Винсент рывком переворачивается на спину и часто моргает, уставившись в тени под потолком. Это больно — больнее, чем когда он впервые услышал новости от врачей, намного более безжалостно в своей прямоте; но есть в этой боли что-то правильное. Отрезвляющее, как пощечина во время истерики.
— И что мне делать? — спрашивает он в потолок, глядя на Гоффредо только краем глаза.
— Не быть дураком, — пожимает плечами Гоффредо, вовсе не глядя в его сторону. — Забыть эти глупости про развод. Исповедаться, покаяться. Вернуться в лоно семьи. И как-то… заставить это работать.
— Как?
— Как-то, — Гоффредо издает очередное раздраженное «мэх». — Что мне тут, пошаговый план тебе составлять? Разберешься. Думать поменьше, работать побольше… грешить иногда, но так, чтоб в меру.
— Как ты? — Винсент не планирует это как остроту, но Гоффредо выдыхает громкое, недовольное «ха!».
— Не умничай, ragazzo cattivo… — он давит сигарету в пепельнице и оборачивается, подтягивая одеяло выше. — Ты ведь в этом отеле остановился? Да? Видишь ли, дело в чем — было очень здорово, и компания из тебя замечательная, но… — он подталкивает Винсента, пока тот не догадывается сначала отодвинуться, а потом и сесть, с другом заставляя двигаться все еще сонное, тяжелое тело. — Я сплю один. Не-а, не смотри так, я знаю, что это кровать кинг сайз, так вот я — тот самый кинг, на которого она рассчитана, и я не делюсь. Нет, я не выгоняю, можешь поспать на диване, но раз уж у тебя оплачен номер, тебе будет проще уйти ночевать к себе. Capito?
— Capito. Sí.
Винсента не нужно уговаривать — он спускает ноги с кровати, подцепляет трусы, находит брюки. Гоффредо следит на ним, смоля вторую сигарету, из-под полуопущенных век; полувздыхает-полувсхрапывает:
— Иди сюда, — Винсент послушно наклоняется, поставив колено на кровать. Гоффредо целует его, но не в губы, а в обе щеки и потом в лоб, долго, тепло и до странного по-отечески, с учетом всего, что было до этого. — Тридцатый псалом. Прочитай трижды. Все, иди. Дверь за собой закрой.
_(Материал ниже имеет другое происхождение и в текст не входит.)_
-- ==== Sys2Proof/Machine/Image.lean ====
section
/-! DEFINITION. The Stojan image: format, checks, slot choice, load, Safe Hold and READY (spec/15_startup_image.md R314-R328;
spec/06_equalization_contexts.md R147-R151; spec/07_route_layouts.md R163-R168; spec/11_schedule_deadlines.md R230-R237;
spec/17_coxswain.md R363, R364). -/

namespace Sys2Proof.Machine

/-! ### Bytes -/

/-- The little-endian number of `n` bytes at an offset of a list (R10). -/
def leAt (bs : List Byte) (at_ n : Nat) : Nat := leNat ((bs.drop at_).take n)

/-- One byte of a list. -/
def byteAt (bs : List Byte) (i : Nat) : Nat := (bs.getD i 0).toNat

/-- Bytes [at, at + n) are zero. -/
def zeroAt (bs : List Byte) (at_ n : Nat) : Bool := ((bs.drop at_).take n).all (· == 0)

/-- Bytes of a slot of the flash (R316); erased flash reads 0xFF (log 6). -/
def State.slotBytes (s : State) (slot at_ n : Nat) : List Byte := Mem.bytes 0xFF s.flash (slot * 0x400000 + at_) n

/-! ### Header and section table (R317-R319) -/

/-- An entry of the section table that is used. -/
structure Sect where
  idx : Nat
  typ : Nat
  off : Nat
  len : Nat
  crc : Nat
  deriving DecidableEq, Repr

/-- SECT[i], used or not. -/
def sectAt (h : List Byte) (i : Nat) : Sect :=
  { idx := i, typ := byteAt h (32 + 16 * i), off := leAt h (36 + 16 * i) 4, len := leAt h (40 + 16 * i) 4,
    crc := leAt h (44 + 16 * i) 4 }

/-- The used sections of a header. -/
def sections (h : List Byte) : List Sect := ((List.range 8).map (sectAt h)).filter (fun x => x.typ != 0)

/-- LENGTH that R319 gives a TYPE. -/
def sectLenOk (x : Sect) : Bool :=
  match x.typ with
  | 1 => x.len == 2621440
  | 2 => x.len == 1048576
  | 3 => x.len == 3088
  | 4 => x.len == 32
  | 5 => decide (1 ≤ x.len)
  | _ => false

/-- One entry of the table: an unused one is all zero; a used one has its reserved bytes zero, a listed TYPE and LENGTH, an aligned
OFFSET, and lies below IMG_LEN - 256. -/
def sectOk (h : List Byte) (imgLen i : Nat) : Bool :=
  let x := sectAt h i
  if x.typ = 0 then zeroAt h (32 + 16 * i) 16
  else zeroAt h (33 + 16 * i) 3 && sectLenOk x && x.off % 256 == 0 && decide (512 ≤ x.off) && decide (x.off + x.len ≤ imgLen - 256)

/-- Two sections do not overlap. -/
def sectApart (x y : Sect) : Bool := x.idx == y.idx || decide (x.off + x.len ≤ y.off) || decide (y.off + y.len ≤ x.off)

/-- Occurrences of R319. -/
def sectCounts (l : List Sect) : Bool :=
  let n := fun t => (l.filter (fun x => x.typ == t)).length
  n 1 == 1 && n 2 == 1 && n 3 == 1 && n 4 == 1 && decide (n 5 ≤ 1)

/-- The section table. -/
def sectTableOk (h : List Byte) : Bool :=
  let l := sections h
  (List.range 8).all (sectOk h (leAt h 8 4)) && sectCounts l && l.all (fun x => l.all (sectApart x))

/-- OCT_CFG[m] (R318). -/
def octCfg (h : List Byte) (m : Nat) : Nat := leAt h (168 + 4 * m) 4

/-- The header check of step 3 of R326: code 0x02 where it fails. -/
def headerOk (h : List Byte) : Bool :=
  h.take 4 == [0x43, 0x47, 0x4D, 0x49] && leAt h 4 2 == 1 && leAt h 6 2 == 512 && decide (4096 ≤ leAt h 8 4) &&
  decide (leAt h 8 4 ≤ 4194304) && leAt h 8 4 % 256 == 0 && leAt h 16 2 == 0x0512 && decide (byteAt h 18 < 16) && zeroAt h 19 1 &&
  zeroAt h 24 8 && decide (2 ≤ leAt h 160 4) && decide (leAt h 160 4 ≤ 15) && zeroAt h 164 4 &&
  (List.range 64).all (fun m => decide (octCfg h m < 2 ^ 23)) && zeroAt h 424 84 && sectTableOk h && crc32 (h.take 508) == leAt h 508 4

def State.header (s : State) (slot : Nat) : List Byte := s.slotBytes slot 0 512

/-- The signature block of an image (R324). -/
def State.sigBlock (s : State) (slot : Nat) : List Byte := s.slotBytes slot (leAt (s.header slot) 8 4 - 256) 256

/-- Header check and key check of a slot: 0x02, 0x04, or 0 (R326 step 3). -/
def State.headKey (s : State) (slot : Nat) : Nat :=
  if !headerOk (s.header slot) then 2
  else if !keyHashMatches (((s.sigBlock slot).drop 8).take 96) then 4
  else 0

/-- The signature check of R324. -/
def State.sigOk (s : State) (slot : Nat) : Bool :=
  let b := s.sigBlock slot
  b.take 4 == [0x53, 0x49, 0x47, 0x34] && zeroAt b 4 4 && zeroAt b 200 56 &&
  ecdsaVerifies (s.slotBytes slot 0 (leAt (s.header slot) 8 4 - 256)) (beNat ((b.drop 8).take 48)) (beNat ((b.drop 56).take 48))
    (beNat ((b.drop 104).take 48)) (beNat ((b.drop 152).take 48))

/-! ### Reading a slot (R325-R327) -/

/-- Put a section at its place by offset, before any with the same one. -/
def byOffset (x : Sect) : List Sect → List Sect
  | [] => [x]
  | y :: t => if x.off ≤ y.off then x :: y :: t else y :: byOffset x t

/-- The sections of a slot in increasing offset order. -/
def State.slotSections (s : State) (slot : Nat) : List Sect :=
  (sections (s.header slot)).foldr byOffset []

/-- The section of a TYPE in a slot, and its bytes. -/
def State.sectionBytes (s : State) (slot typ : Nat) : List Byte :=
  match (sections (s.header slot)).find? (fun x => x.typ == typ) with
  | some x => s.slotBytes slot x.off x.len
  | none => []

/-- Write a streamed section where R320 puts it; the new records hold no upset. -/
def State.placeSection (s : State) (x : Sect) (bs : List Byte) : State :=
  if x.typ = 1 then ((s.storeMem 0x01000000 bs).modStoreErr (fun _ => [])).modStoreOne (fun _ => [])
  else if x.typ = 2 then s.storeMem 0x02000000 bs
  else s

/-- How many readings of a section come with an error. -/
def badReadings (b : FlashBus) (slot idx : Nat) : Nat := (b.misread.filter (fun p => p.1.val == slot && p.2.val == idx)).length

/-- The section's one re-read has been used by a dirty stop (R272). -/
def State.rereadUsed (s : State) (slot idx : Nat) : Bool := s.nvm.reread.any (fun p => p.1.val == slot && p.2.val == idx)

/-- A section as its last reading gave it: the flash's bytes, or free ones. -/
def State.lastReading (s : State) (bs : List Byte) (wrong : Bool) : List Byte × State :=
  if wrong then
    let x := s.draw
    ((List.range bs.length).map (Config.misreadByte x.1), x.2)
  else (bs, s)

/-- Read one section, placing it as it streams in a load (R326 step 4): a reading whose CRC fails is made once more, unless a dirty stop has
used that re-read. Whether it passed. -/
def State.readSection (s : State) (load : Bool) (b : FlashBus) (slot : Nat) (x : Sect) : Bool × State :=
  let bs := s.slotBytes slot x.off x.len
  let right := crc32 bs == x.crc
  let bad := badReadings b slot x.idx
  let again := !(right && bad == 0) && !s.rereadUsed slot x.idx
  let s := s.when again (fun s => s.inc Fld.nvmStatReread 0)
  let wrong := decide ((if again then 1 else 0) < bad)
  let y := s.lastReading bs wrong
  (right && !wrong, if load then y.2.placeSection x y.1 else y.2)

/-- Stream sections in order: the table entry of the first that fails. -/
def State.stream (s : State) (load : Bool) (b : FlashBus) (slot : Nat) : List Sect → Option Nat × State
  | [] => (none, s)
  | x :: t =>
    let y := s.readSection load b slot x
    if y.1 then y.2.stream load b slot t else (some x.idx, y.2)

/-- A slot is examined: IMG_SLOT and IMG_STAT.SLOT. -/
def State.examine (s : State) (slot code : Nat) : State :=
  s.setAll 0 [(if slot = 0 then Fld.imgSlotAExam else Fld.imgSlotBExam, 1),
    (if slot = 0 then Fld.imgSlotCodeA else Fld.imgSlotCodeB, code), (Fld.imgStatSlot, slot)]

/-- Steps 3 to 5 of R326 for one slot, in a load or a verification (R332): the failing code and its DETAIL, or none (R236). -/
def State.checkSlot (s : State) (load : Bool) (b : FlashBus) (slot : Nat) : Option (Nat × Nat) × State :=
  let c := s.headKey slot
  if c ≠ 0 then (some (c, slot), s)
  else
    match s.stream load b slot (s.slotSections slot) with
    | (some i, s) => (some (5, i), s)
    | (none, s) => (if s.sigOk slot then none else some (3, slot), s)

/-- A load reads a slot. -/
def State.readSlot (s : State) (b : FlashBus) (slot : Nat) : Option (Nat × Nat) × State :=
  let x := s.checkSlot true b slot
  (x.1, x.2.examine slot ((x.1.map (·.1)).getD 0))

/-- Flash data met a full XC-11 (R42). -/
def State.flashFull (s : State) (b : FlashBus) : State :=
  s.when b.full (fun s => s.record { blk := nvmBlk, code := 1, detail := 11 })

/-- The slots a load may try, first to last (R325). Under BOOT_SEL 0 both are examined at once. -/
def State.slotOrder (s : State) : List Nat × State :=
  match s.get Fld.strapBootSel 0 with
  | 0 =>
    let a := s.headKey 0
    let b := s.headKey 1
    let s := (s.examine 0 a).examine 1 b
    let first := if leAt (s.header 0) 12 4 < leAt (s.header 1) 12 4 then [1, 0] else [0, 1]
    (first.filter (fun x => if x = 0 then a == 0 else b == 0), s)
  | 1 => ([0, 1], s)
  | 2 => ([1, 0], s)
  | _ => ([0], s)

/-- One BUS cycle passes. -/
def State.busCycle (s : State) : State := forAll (List.range 16) (fun _ s => s.rootCycle) s

/-- A slot is abandoned for the other (R327). The rest of the load is later than this event: a BUS cycle passes, so that entries of the
load stand in the order of their events and not of their codes (log 19). -/
def State.fallBack (s : State) (slot code : Nat) : State :=
  ((s.setFlag Fld.imgStatFellBack 0 true).record { blk := globalBlk, code := 5, detail := slot + 2 * code }).busCycle

/-- Try slots in order: the slot read, or the refusal's code and DETAIL (R327). -/
def State.trySlots (s : State) (b : FlashBus) : List Nat → Except (Nat × Nat) Nat × State
  | [] => (.error (1, 0), s)
  | a :: t =>
    match s.readSlot b a with
    | (none, s) => (.ok a, s)
    | (some (c, d), s) =>
      if t.isEmpty then (.error (if s.get Fld.strapBootSel 0 = 3 then (c, d) else (1, 0)), s)
      else (s.fallBack a c).trySlots b t

/-! ### Content checks -/

/-- The power plan of R297 and R322. -/
def powerPlanOk (p : List Byte) : Bool :=
  byteAt p 0 == 1 && zeroAt p 1 3 && decide (4000 ≤ leAt p 4 2) && decide (leAt p 4 2 ≤ 46000) && decide (70 ≤ byteAt p 6) &&
  decide (byteAt p 6 ≤ 105) && zeroAt p 7 1 && zeroAt p 24 8

/-- Task entry `e` of slot `k` in SCHEDULE (R321). -/
def schedEntry (d : List Byte) (k e : Nat) : TaskEntry :=
  let b := 16 + 32 * k + 8 * e
  { slot := k, code := byteAt d b % 16, budget := leAt d (b + 4) 2, period := byteAt d (b + 1), phase := byteAt d (b + 2) }

/-- The reserved fields of a task entry are zero. -/
def schedEntryZero (d : List Byte) (k e : Nat) : Bool :=
  let b := 16 + 32 * k + 8 * e
  decide (byteAt d b < 16) && zeroAt d (b + 3) 1 && zeroAt d (b + 6) 2

/-- D1 for one entry (R228, R231). -/
def taskOk (e : TaskEntry) : Bool :=
  if e.code = 0 then e.budget == 0 && e.period == 0 && e.phase == 0
  else decide (e.code ≤ 2) && decide (1 ≤ e.period) && decide (e.phase < e.period) && decide ((if e.code = 1 then 2048 else 1280) ≤ e.budget)

/-- Engine `m` of SCHEDULE (R321). -/
def schedGrant (d : List Byte) (m : Nat) : Nat := leAt d (2064 + 16 * m) 8
def schedFg (d : List Byte) (m : Nat) : Nat := byteAt d (2064 + 16 * m + 8)
def schedFrames (d : List Byte) (m : Nat) : Nat := byteAt d (2064 + 16 * m + 9)
def schedCost (d : List Byte) (m : Nat) : Nat := leAt d (2064 + 16 * m + 10) 2

/-- D1 for one engine. -/
def engineOk (d : List Byte) (m : Nat) : Bool :=
  decide (schedFg d m < 64) && decide (1 ≤ schedFrames d m) && decide (1 ≤ schedCost d m) && decide (schedCost d m ≤ 567) &&
  zeroAt d (2064 + 16 * m + 12) 4

/-- The four entries of a slot, and all of them. -/
def schedSlot (d : List Byte) (k : Nat) : List TaskEntry := (List.range 4).map (schedEntry d k)
def schedAll (d : List Byte) : List TaskEntry := (List.range 64).flatMap (schedSlot d)

/-- D2: core 1's budgets of a slot (R227). -/
def slotBudget (d : List Byte) (k : Nat) : Nat := (if k = 0 then 1536 else 1024) + ((schedSlot d k).map (·.budget)).sum

/-- Exactly one entry of a task, with its period. -/
def oneTask (d : List Byte) (code period : Nat) : Bool :=
  match (schedAll d).filter (fun e => e.code == code) with
  | [e] => e.period == period
  | _ => false

/-- D1 in its fixed order (R231). -/
def checkD1 (d : List Byte) : Option (Nat × Nat) :=
  if byteAt d 0 ≠ 1 ∨ !zeroAt d 1 15 then some (0x30, 0)
  else
    ((List.range 64).find? (fun k => !(List.range 4).all (fun e => schedEntryZero d k e && taskOk (schedEntry d k e)))).map (0x30, ·) |>.or
      (((List.range 64).find? (fun m => !engineOk d m)).map (fun m => (0x30, 64 + m)))

/-- D1 to D4 (R231). -/
def checkSchedule (d : List Byte) : Option (Nat × Nat) :=
  (checkD1 d).or ((((List.range 64).find? (fun k => decide (10240 < slotBudget d k))).map (0x31, ·)).or
    (if !oneTask d 1 76 then some (0x32, 0) else if !oneTask d 2 1 then some (0x33, 0) else none))

/-- Signed fields of a half and of a nibble (R148). -/
def signedIn (width v lim : Nat) : Bool := decide ((ofField width v).natAbs ≤ lim)

/-- Rate groups 2 and 4 use half A alone (R144). -/
def halvesOf (g : Nat) : List Nat := if g = 2 ∨ g = 4 then [0] else [0, 1]

/-- Cause 4 of R150 for one half: reserved bits, and fields required to be zero (R148). -/
def halfZeroOk (r : List Byte) (g h : Nat) : Bool :=
  let f := fun a l w => halfField r h a l w
  f 0 7 1 == 0 && f 1 5 3 == 0 && f 2 6 2 == 0 && [6, 7, 8, 9, 10, 11, 13, 14, 15].all (fun a => f a 6 2 == 0) &&
  (g == 3 || f 0 6 1 == 0) && (g == 3 || f 15 0 6 == 0) && (g == 3 || g == 4 || (f 5 0 8 == 0 && f 6 0 6 == 0)) &&
  ((g != 0 && g != 4) || (f 0 5 2 == 0 && [12, 13, 14, 15].all (fun a => f a 0 8 == 0)))

/-- Cause 4. -/
def zeroOk (r : List Byte) (g : Nat) : Bool :=
  decide (byteAt r 1 < 4) && decide (byteAt r 44 < 32) && zeroAt r 45 15 && decide (leAt r 36 4 < 2 ^ 26) &&
  ((g != 2 && g != 4) || zeroAt r 20 16) && (halvesOf g).all (halfZeroOk r g)

/-- Cause 5 for one half (R148). -/
def halfRangeOk (r : List Byte) (h : Nat) : Bool :=
  let f := fun a l w => halfField r h a l w
  signedIn 8 (f 3 0 8) 63 && signedIn 4 (f 4 0 4) 7 && signedIn 4 (f 4 4 4) 7 && signedIn 4 (f 5 0 4) 7 && signedIn 4 (f 5 4 4) 7 &&
  decide (1 ≤ f 8 0 6) && decide (24 ≤ f 10 0 6) && decide (1 ≤ f 11 0 6) && (decide (f 12 0 4 ≤ 10) || f 12 0 4 == 15) &&
  decide (f 12 4 4 ≤ 10)

/-- CDR_ILIM and TRIM_K of a record (R149). -/
def recIlim (r : List Byte) : Nat := fieldAt r 36 4 6 7
def recTrimK (r : List Byte) : Nat := fieldAt r 36 4 13 3

/-- Cause 6 for one half. -/
def halfFfeOk (r : List Byte) (h : Nat) : Bool :=
  let f := fun a => halfField r h a 0 6
  let t := f 6 + f 7 + f 9
  f 8 + t == f 10 && decide (f 11 + t ≤ f 8)

/-- Cause 7 for one half. -/
def halfTrimOk (r : List Byte) (h : Nat) : Bool :=
  let k := recTrimK r
  let ofs := halfField r h 2 0 6
  let gain := halfField r h 1 0 5
  decide (k ≤ ofs) && decide (ofs + k ≤ 63) && decide (k ≤ gain) && decide (gain + k ≤ 31)

/-- Causes 1 to 8 of R150 for one record: the first that fails. -/
def recordCause (index : Nat) (r : List Byte) : Option Nat :=
  let g := index / 16 % 5
  let hs := halvesOf g
  if crc32 (r.take 60) ≠ leAt r 60 4 then some 1
  else if leAt r 2 2 ≠ index % 16 + 16 * g + 128 * (index / 80) then some 2
  else if !recValid r then none
  else if byteAt r 0 ≠ 1 then some 3
  else if !zeroOk r g then some 4
  else if !(hs.all (halfRangeOk r) && decide (1 ≤ recIlim r) && decide (recIlim r ≤ 80)) then some 5
  else if !hs.all (halfFfeOk r) then some 6
  else if !hs.all (halfTrimOk r) then some 7
  else if byteAt r 40 < byteAt r 42 ∨ byteAt r 41 < byteAt r 43 then some 8
  else none

/-- The bytes of a record in the store. -/
def State.recBytes (s : State) (index : Nat) : List Byte := Mem.bytes 0 s.mem (recAt index) 64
Винсент не оборачивается, но спиной чувствует, что вслед Гоффредо осеняет его крестным знаменем — одной рукой, во второй почти наверняка сжимая свой золотой крест. Подбирает с дивана четки, перебирает их в лифте, спускаясь на второй этаж, и в своем пустом номере, у нетронутой постели (не «кинг», а самой обычной полуторки) встает на колени и молится, пока над Римом не разгорается рассвет.